-- ==== Sys2Proof/Laws/Control.lean ====
section
/-! SUPPORT. The laws of requests and writes: what an authentic request comes to, what an answer leaves, and how a write that
passes its checks reaches its object over either transport. -/

namespace Sys2Proof.Machine

open Sys2Proof Sys2Proof.Safety

/-! ### Requests -/

/-- A session is found under its own identifier. -/
theorem session_id {s : State} {id : W32} {x : Session} (h : s.session id = some x) : x.id = id := by
  have := List.find?_some h
  simpa using this

/-- An authentic request is executed and answered, once. -/
theorem request_authentic {s : State} {r : Req} {op flags : Nat} {body : Bytes} {x : Session}
    (f : Session → State → Ans) (h : Authentic s r op flags body x) :
    s.request r op flags body f = s.runRequest r.peer x r.seq.toNat op f := by
  obtain ⟨h1, h2, h3, h4, h5⟩ := h
  simp [State.request, State.requestRaw, h1, h2, h3, h4, h5]

/-- A request that is executed with an answer sends it, and what follows the answer is done. -/
theorem runRequest_some {s u : State} {a : Peer} {x : Session} {seq op n fl : Nat} {b : Bytes} {p : State → State}
    {f : Session → State → Ans} (h : f x s = ⟨some (n, fl, b), u, p⟩) :
    s.runRequest a x seq op f = p (u.answer a x.key x.id seq op fl n b) := by
  simp [State.runRequest, h]

/-- The same when nothing follows the answer. -/
theorem runRequest_id {s u : State} {a : Peer} {x : Session} {seq op n fl : Nat} {b : Bytes} {f : Session → State → Ans}
    (h : f x s = ⟨some (n, fl, b), u, id⟩) : s.runRequest a x seq op f = u.answer a x.key x.id seq op fl n b := by
  simp [State.runRequest, h]

/-- Marking a sequence number changes the sessions and the cache alone, and sends one message. -/
theorem answer_answered (s : State) (a : Peer) (key : Bytes) (id : W32) (seq op fl n : Nat) (b : Bytes) :
    Answered s (s.answer a key id seq op fl n b) := by
  unfold Answered State.answer
  by_cases h : (n == 1 || n == 2) = true
  · exact ⟨_, s.control.sessions, s.control.cache, by simp only [h, if_true]; rfl⟩
  · exact ⟨_, _, _, by simp only [h]; rfl⟩

/-- A touch of read buffers before the answer stays within it. -/
theorem answered_touch {s w : State} {k : Nat} (h : Answered (s.touch k) w) : Answered s w := by
  obtain ⟨m, ss, c, h⟩ := h
  exact ⟨m, ss, c, h⟩

/-! ### Writes over either transport -/

/-- Reversing the bytes of a value twice gives the value. -/
theorem swapWire_swapWire (ty : Ty) (b : Bytes) : swapWire ty (swapWire ty b) = b := by
  cases ty <;> simp only [swapWire, List.reverse_reverse]
  by_cases h : 8 ≤ b.length
  · have e : (b.take 8).reverse.length = 8 := by simp [h]
    rw [List.take_append_of_le_length (by omega), List.take_of_length_le (by omega), List.drop_append_of_le_length (by omega),
      List.drop_of_length_le (by omega)]
    simp
  · have e : b.drop 8 = [] := List.drop_of_length_le (by omega)
    have e2 : b.take 8 = b := List.take_of_length_le (by omega)
    simp only [e, e2, List.reverse_nil, List.append_nil]
    rw [List.take_of_length_le (by simp; omega), List.drop_of_length_le (by simp; omega)]
    simp

/-- A write that passes its checks and is carried out by its object is answered OK over either transport, and what follows
the answer is done. -/
theorem viaWrite_done {s : State} {v : Via} {bist : Option Bool} {level idx sub : Nat} {b : Bytes} {u : State} {p : State → State}
    (hr : Reaches s v level idx sub b)
    (hw : ∀ c ty block, ty = none ∨ ty = some (typeOf idx sub).code → (v = .can → block = true) →
      (Opened v s).writeObject c level v bist idx sub ty block b = ⟨some 0, u, p⟩) :
    ∃ w, Answered u w ∧ s.viaWrite v bist idx sub b = p w := by
  cases v with
  | bdp r =>
    obtain ⟨x, ha, rfl⟩ := hr
    have hw' := hw (.session x.id) (some (typeOf idx sub).code) false (.inr rfl) (fun h => by cases h)
    have hx : Opened (.bdp r) s = s := rfl
    rw [hx] at hw'
    refine ⟨(u.touch (objKey idx sub)).answer r.peer x.key x.id r.seq.toNat 0x02 0 0 (objHead idx sub (typeOf idx sub).code),
      answered_touch (k := objKey idx sub) (answer_answered ..), ?_⟩
    simp only [State.viaWrite, State.bdpWrite]
    rw [request_authentic _ ha]
    apply runRequest_some
    simp [writeOp, hw', Acted.touched, Acted.ans]
  | can =>
    obtain ⟨h1, rfl⟩ := hr
    have hw' := hw .can none true (.inl rfl) (fun _ => rfl)
    refine ⟨(u.touch (objKey idx sub)).sdoSend (sdoFrame 0x60 idx sub [0, 0, 0, 0]),
      answered_touch (k := objKey idx sub) ⟨_, (u.touch (objKey idx sub)).control.sessions, u.control.cache, rfl⟩, ?_⟩
    have hl : (Opened .can s).canLevel = s.canLevel := rfl
    have hx : ({ s with control := { s.control with sdo := none } } : State) = Opened .can s := rfl
    simp only [State.viaWrite, State.canDownload, h1, Bool.not_true, Bool.false_eq_true, if_false, hx, State.canWrite,
      swapWire_swapWire, hl, hw', Acted.touched]
    simp

/-- A write of an object without S and L, of a type that no block transfer is needed for, with its checks passed, does what
its object does. -/
theorem writeObject_act {s : State} {c : Client} {level : Nat} {v : Via} {bist : Option Bool} {idx sub : Nat} {ty : Option Nat}
    {block : Bool} {b : Bytes} {o : ObjRow} {l : Nat} (hf : findObj idx sub = .row o) (hl : o.wr = some l) (hle : l ≤ level)
    (hm : s.mode ≠ 7 ∨ (idx = 0x1300 ∧ sub = 0x01) ∨ (idx = 0x1700 ∧ sub = 0x02)) (hd : s.draftRefused c idx sub o = false)
    (hb : blockOnly o b.length = false) (ht : ty = none ∨ ty = some (typeOf idx sub).code) (hn : lengthOk o.ty b.length = true)
    (hi : inRange o (ofWire o.ty b) = true) :
    s.writeObject c level v bist idx sub ty block b = s.writeAct c level v bist idx sub o (ofWire o.ty b) := by
  have hc : typeOf idx sub = o.ty := by simp [typeOf, hf]
  have hn' : ¬ level < l := by omega
  have hmay : s.mayWrite level idx sub o = 0 := by
    simp only [State.mayWrite, hl, hn', if_false]
    rcases hm with h | ⟨rfl, rfl⟩ | ⟨rfl, rfl⟩ <;> simp [*]
  simp only [State.writeObject, hf, hmay, hd, hn, hi]
  rcases ht with rfl | rfl <;> simp [hb, hc]

theorem opened_num (v : Via) (s : State) (idx sub : Nat) : (Opened v s).num idx sub = s.num idx sub := by cases v <;> rfl

theorem opened_mode (v : Via) (s : State) : (Opened v s).mode = s.mode := by cases v <;> rfl

theorem opened_power (v : Via) (s : State) : (Opened v s).power = s.power := by cases v <;> rfl

theorem opened_od (v : Via) (s : State) : (Opened v s).od = s.od := by cases v <;> rfl

/-- A command that is a write of one acting object, with its checks passed, does what its object does. -/
theorem does_write {i : Instr} {s u : State} {v : Via} {bist : Option Bool} {level idx sub l : Nat} {b : Bytes} {o : ObjRow}
    {p : State → State} (hx : exec i s = .next (s.viaWrite v bist idx sub b).settle) (hr : Reaches s v level idx sub b)
    (hf : findObj idx sub = .row o) (hw : o.wr = some l) (hl : l ≤ level)
    (hm : s.mode ≠ 7 ∨ (idx = 0x1300 ∧ sub = 0x01) ∨ (idx = 0x1700 ∧ sub = 0x02))
    (hd : (o.draft || (idx == 0x1200 && sub == 0x11)) = false) (hb : blockOnly o b.length = false)
    (hn : lengthOk o.ty b.length = true) (hi : inRange o (ofWire o.ty b) = true)
    (ha : ∀ c, (Opened v s).writeAct c level v bist idx sub o (ofWire o.ty b) = ⟨some 0, u, p⟩) : Does i s u p := by
  obtain ⟨w, hw', he⟩ := viaWrite_done (bist := bist) (u := u) (p := p) hr (by
    intro c ty block hty _
    rw [Bool.or_eq_false_iff] at hd
    rw [writeObject_act hf hw hl (by rw [opened_mode]; exact hm) (by simp [State.draftRefused, hd.1, hd.2]) hb hty hn hi]
    exact ha c)
  exact ⟨w, hw', by rw [hx, he]⟩

end Sys2Proof.Machine
end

================================

#### Task objective:
All lines above containing the string "Bool": copy each one.

#### Result of this task:
theorem viaWrite_done {s : State} {v : Via} {bist : Option Bool} {level idx sub : Nat} {b : Bytes} {u : State} {p : State → State}
    simp only [State.viaWrite, State.canDownload, h1, Bool.not_true, Bool.false_eq_true, if_false, hx, State.canWrite,
theorem writeObject_act {s : State} {c : Client} {level : Nat} {v : Via} {bist : Option Bool} {idx sub : Nat} {ty : Option Nat}
    {block : Bool} {b : Bytes} {o : ObjRow} {l : Nat} (hf : findObj idx sub = .row o) (hl : o.wr = some l) (hle : l ≤ level)
theorem does_write {i : Instr} {s u : State} {v : Via} {bist : Option Bool} {level idx sub l : Nat} {b : Bytes} {o : ObjRow}
    rw [Bool.or_eq_false_iff] at hd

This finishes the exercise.